By Hylke Reitsma · Co-founder & Supply Chain Specialist · Replit Race to Revenue Cohort #1

Hylke Reitsma is co-founder of Forthsuite and a supply chain specialist with 8+ years of hands-on experience at Shell, Verisure, and Stryker. He holds an MSc in Supply Chain Management from the University of Groningen and writes practical guides to help e-commerce teams run leaner, faster supply chains. Selected by Replit as 1 of 20 founders for the inaugural Race to Revenue Cohort #1 (2026) and certified as a Replit Platform Builder.

10 min read
Dashboard interface displaying integrated data flows in circular patterns with fresh emerald green accents
In this article

Most Shopify merchants rely on at least five different systems to run their business: Shopify itself, a warehouse management system, advertising platforms, email marketing tools, and returns software like Forthroute. The problem? These systems rarely speak the same language. When data doesn't sync properly or can't be trusted, you make decisions based on incomplete or outdated information.

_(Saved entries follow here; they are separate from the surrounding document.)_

-- ==== Sys2Proof/Laws/Memory.lean ====
section
/-! SUPPORT. The laws of buffers: a read after a write, what a write leaves alone, and that every operation keeps the
canonical form. -/

namespace Sys2Proof.Machine

variable {w : Nat}

/-! ### One entry -/

@[simp] theorem Memory.read?_nil (i : Nat) : Memory.read? ([] : Buffer w) i = none := rfl

theorem Memory.read?_cons (k : Nat) (u : BitVec w) (m : Buffer w) (i : Nat) :
    Memory.read? ((k, u) :: m) i = if i = k then some u else Memory.read? m i := by
  by_cases h : i = k
  · simp [Memory.read?, List.lookup, h]
  · simp [Memory.read?, List.lookup, h, beq_false_of_ne h]

/-- A read after a write to the same entry gives the value written. -/
@[simp] theorem Memory.read?_write_self (m : Buffer w) (i : Nat) (v : BitVec w) :
    Memory.read? (Memory.write m i v) i = some v := by
  induction m with
  | nil => simp [Memory.write, Memory.read?_cons]
  | cons c m ih =>
    obtain ⟨k, u⟩ := c
    unfold Memory.write
    split
    · simp [Memory.read?_cons]
    · split
      · simp [Memory.read?_cons]
      · simp [Memory.read?_cons, *]

/-- A write leaves every other entry alone. -/
theorem Memory.read?_write_other (m : Buffer w) {i j : Nat} (v : BitVec w) (h : j ≠ i) :
    Memory.read? (Memory.write m i v) j = Memory.read? m j := by
  induction m with
  | nil => simp [Memory.write, Memory.read?_cons, h]
  | cons c m ih =>
    obtain ⟨k, u⟩ := c
    unfold Memory.write
    split
    · simp [Memory.read?_cons, h]
    · split
      · next hk => subst hk; simp [Memory.read?_cons, h]
      · simp [Memory.read?_cons, ih]

/-- What a read of any entry gives after a write of one. -/
theorem Memory.read_write (free : Nat → BitVec w) (m : Buffer w) (i j : Nat) (v : BitVec w) :
    Memory.read free (Memory.write m i v) j = if j = i then v else Memory.read free m j := by
  by_cases h : j = i
  · subst h; simp [Memory.read]
  · simp [Memory.read, Memory.read?_write_other m v h, h]

/-- The indices a write lists: the one written and those listed before. -/
theorem Memory.mem_write {m : Buffer w} {i : Nat} {v : BitVec w} {c : Nat × BitVec w} (h : c ∈ Memory.write m i v) :
    c = (i, v) ∨ c ∈ m := by
  induction m with
  | nil => simpa [Memory.write] using h
  | cons d m ih =>
    obtain ⟨k, u⟩ := d
    unfold Memory.write at h
    split at h
    · simpa using h
    · split at h
      · rcases List.mem_cons.1 h with h | h
        · exact .inl h
        · exact .inr (List.mem_cons_of_mem _ h)
      · rcases List.mem_cons.1 h with h | h
        · exact .inr (h ▸ List.mem_cons_self)
        · rcases ih h with h | h
          · exact .inl h
          · exact .inr (List.mem_cons_of_mem _ h)

/-- A write keeps the canonical form. -/
theorem Memory.write_keeps_wf {m : Buffer w} (i : Nat) (v : BitVec w) (h : Memory.wf m) :
    Memory.wf (Memory.write m i v) := by
  induction m with
  | nil => simp [Memory.write, Memory.wf]
  | cons d m ih =>
    obtain ⟨k, u⟩ := d
    have ⟨hk, hm⟩ := List.pairwise_cons.1 h
    unfold Memory.write
    split
    · next hik =>
      refine List.pairwise_cons.2 ⟨fun c hc => ?_, h⟩
      rcases List.mem_cons.1 hc with rfl | hc
      · exact hik
      · exact Nat.lt_trans hik (hk c hc)
    · split
      · next hik => subst hik; exact List.pairwise_cons.2 ⟨hk, hm⟩
      · next h1 h2 =>
        refine List.pairwise_cons.2 ⟨fun c hc => ?_, ih hm⟩
        rcases Memory.mem_write hc with rfl | hc
        · simp only; omega
        · exact hk c hc

/-! ### A whole output buffer -/

/-- The indices of consecutive entries. -/
theorem Memory.mem_entriesFrom {i : Nat} {vs : List (BitVec w)} {c : Nat × BitVec w}
    (h : c ∈ Memory.entriesFrom i vs) : i ≤ c.1 ∧ c.1 < i + vs.length := by
  induction vs generalizing i with
  | nil => simp [Memory.entriesFrom] at h
  | cons v vs ih =>
    rcases List.mem_cons.1 h with rfl | h
    · simp
    · have := ih h; simp; omega

theorem Memory.entriesFrom_wf (i : Nat) (vs : List (BitVec w)) : Memory.wf (Memory.entriesFrom i vs) := by
  induction vs generalizing i with
  | nil => exact List.Pairwise.nil
  | cons v vs ih =>
    refine List.pairwise_cons.2 ⟨fun c hc => ?_, ih (i + 1)⟩
    have := Memory.mem_entriesFrom hc
    simp only; omega

theorem Memory.read?_append (m n : Buffer w) (i : Nat) :
    Memory.read? (m ++ n) i = (Memory.read? m i).or (Memory.read? n i) := by
  induction m with
  | nil => simp
  | cons c m ih =>
    obtain ⟨k, u⟩ := c
    by_cases h : i = k <;> simp [Memory.read?_cons, h, ih]

theorem Memory.read?_entriesFrom (i : Nat) (vs : List (BitVec w)) (j : Nat) :
    Memory.read? (Memory.entriesFrom i vs) j = if i ≤ j then vs[j - i]? else none := by
  induction vs generalizing i with
  | nil => simp [Memory.entriesFrom]
  | cons v vs ih =>
    rw [Memory.entriesFrom, Memory.read?_cons, ih]
    rcases Nat.lt_trichotomy i j with h | h | h
    · obtain ⟨d, rfl⟩ : ∃ d, j = i + 1 + d := ⟨j - (i + 1), by omega⟩
      have h1 : i + 1 + d - i = d + 1 := by omega
      simp [h1, show i + 1 + d ≠ i by omega, show i ≤ i + 1 + d by omega]
    · subst h; simp
    · simp [show j ≠ i by omega, show ¬ i ≤ j by omega, show ¬ i + 1 ≤ j by omega]

theorem Memory.read?_filter (m : Buffer w) (n i : Nat) :
    Memory.read? (m.filter fun c => decide (n ≤ c.1)) i = if n ≤ i then Memory.read? m i else none := by
  induction m with
  | nil => simp
  | cons c m ih =>
    obtain ⟨k, u⟩ := c
    by_cases hk : n ≤ k
    · rw [List.filter_cons_of_pos (by simpa using hk), Memory.read?_cons, Memory.read?_cons, ih]
      by_cases h : i = k
      · subst h; simp [hk]
      · simp [h]
    · rw [List.filter_cons_of_neg (by simpa using hk), ih, Memory.read?_cons]
      by_cases hi : n ≤ i
      · simp [hi, show i ≠ k by omega]
      · simp [hi]

/-- R46: writing a whole output writes entries 0 to LEN' - 1 and leaves the entries at index >= LEN' unchanged. -/
theorem Memory.read_writeFirst (free : Nat → BitVec w) (m : Buffer w) (vs : List (BitVec w)) (i : Nat) :
    Memory.read free (Memory.writeFirst m vs) i = if h : i < vs.length then vs[i] else Memory.read free m i := by
  unfold Memory.read Memory.writeFirst
  rw [Memory.read?_append, Memory.read?_entriesFrom, Memory.read?_filter]
  by_cases h : i < vs.length
  · simp [h]
  · simp [h, show vs.length ≤ i by omega]

theorem Memory.mem_writeFirst {m : Buffer w} {vs : List (BitVec w)} {c : Nat × BitVec w}
    (h : c ∈ Memory.writeFirst m vs) : c.1 < vs.length ∨ c ∈ m := by
  rcases List.mem_append.1 h with h | h
  · exact .inl (by simpa using (Memory.mem_entriesFrom h).2)
  · exact .inr (List.mem_of_mem_filter h)

/-- Writing a whole output keeps the canonical form. -/
theorem Memory.writeFirst_keeps_wf {m : Buffer w} (vs : List (BitVec w)) (h : Memory.wf m) :
    Memory.wf (Memory.writeFirst m vs) := by
  refine List.pairwise_append.2 ⟨Memory.entriesFrom_wf 0 vs, h.filter _, fun a ha c hc => ?_⟩
  have h1 := (Memory.mem_entriesFrom ha).2
  have h2 := List.of_mem_filter hc
  simp only [decide_eq_true_eq] at h2
  omega

/-! ### The four buffers' reads after an output is written -/

theorem Block.storeBits_bitAt (b : Block) (vs : List Bit) (i : Nat) :
    (b.storeBits vs).bitAt i = if h : i < vs.length then vs[i] else b.bitAt i :=
  Memory.read_writeFirst _ _ _ _

theorem Block.storeSamples_smpAt (b : Block) (vs : List Sample) (i : Nat) :
    (b.storeSamples vs).smpAt i = if h : i < vs.length then vs[i] else b.smpAt i :=
  Memory.read_writeFirst _ _ _ _

theorem Block.storeText_txtOutAt (b : Block) (vs : List Ordinal) (i : Nat) :
    (b.storeText vs).txtOutAt i = if h : i < vs.length then vs[i] else b.txtOutAt i :=
  Memory.read_writeFirst _ _ _ _

end Sys2Proof.Machine
end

The lack of data trustworthiness and integration across platforms for decision-making costs merchants real money in the form of stockouts, oversized return windows, missed reorder points, and advertising spend allocated to products that are already sold out.

Why Data Trustworthiness and Integration Across Platforms Matter for Decision-Making

Data trustworthiness means you can act on a number without second-guessing it. If your inventory system says you have 47 units of a product, that count should match what's physically in your warehouse, what Shopify displays, and what your advertising team believes is available. Integration is the technical plumbing that keeps these numbers in sync automatically.

When either fails, you encounter predictable problems. You advertise products that are out of stock. You reorder too early or too late. You can't calculate true return rates because your returns platform and your accounting software show different numbers. You spend hours each week manually exporting data, cross-referencing spreadsheets, and hoping you didn't miss a critical update.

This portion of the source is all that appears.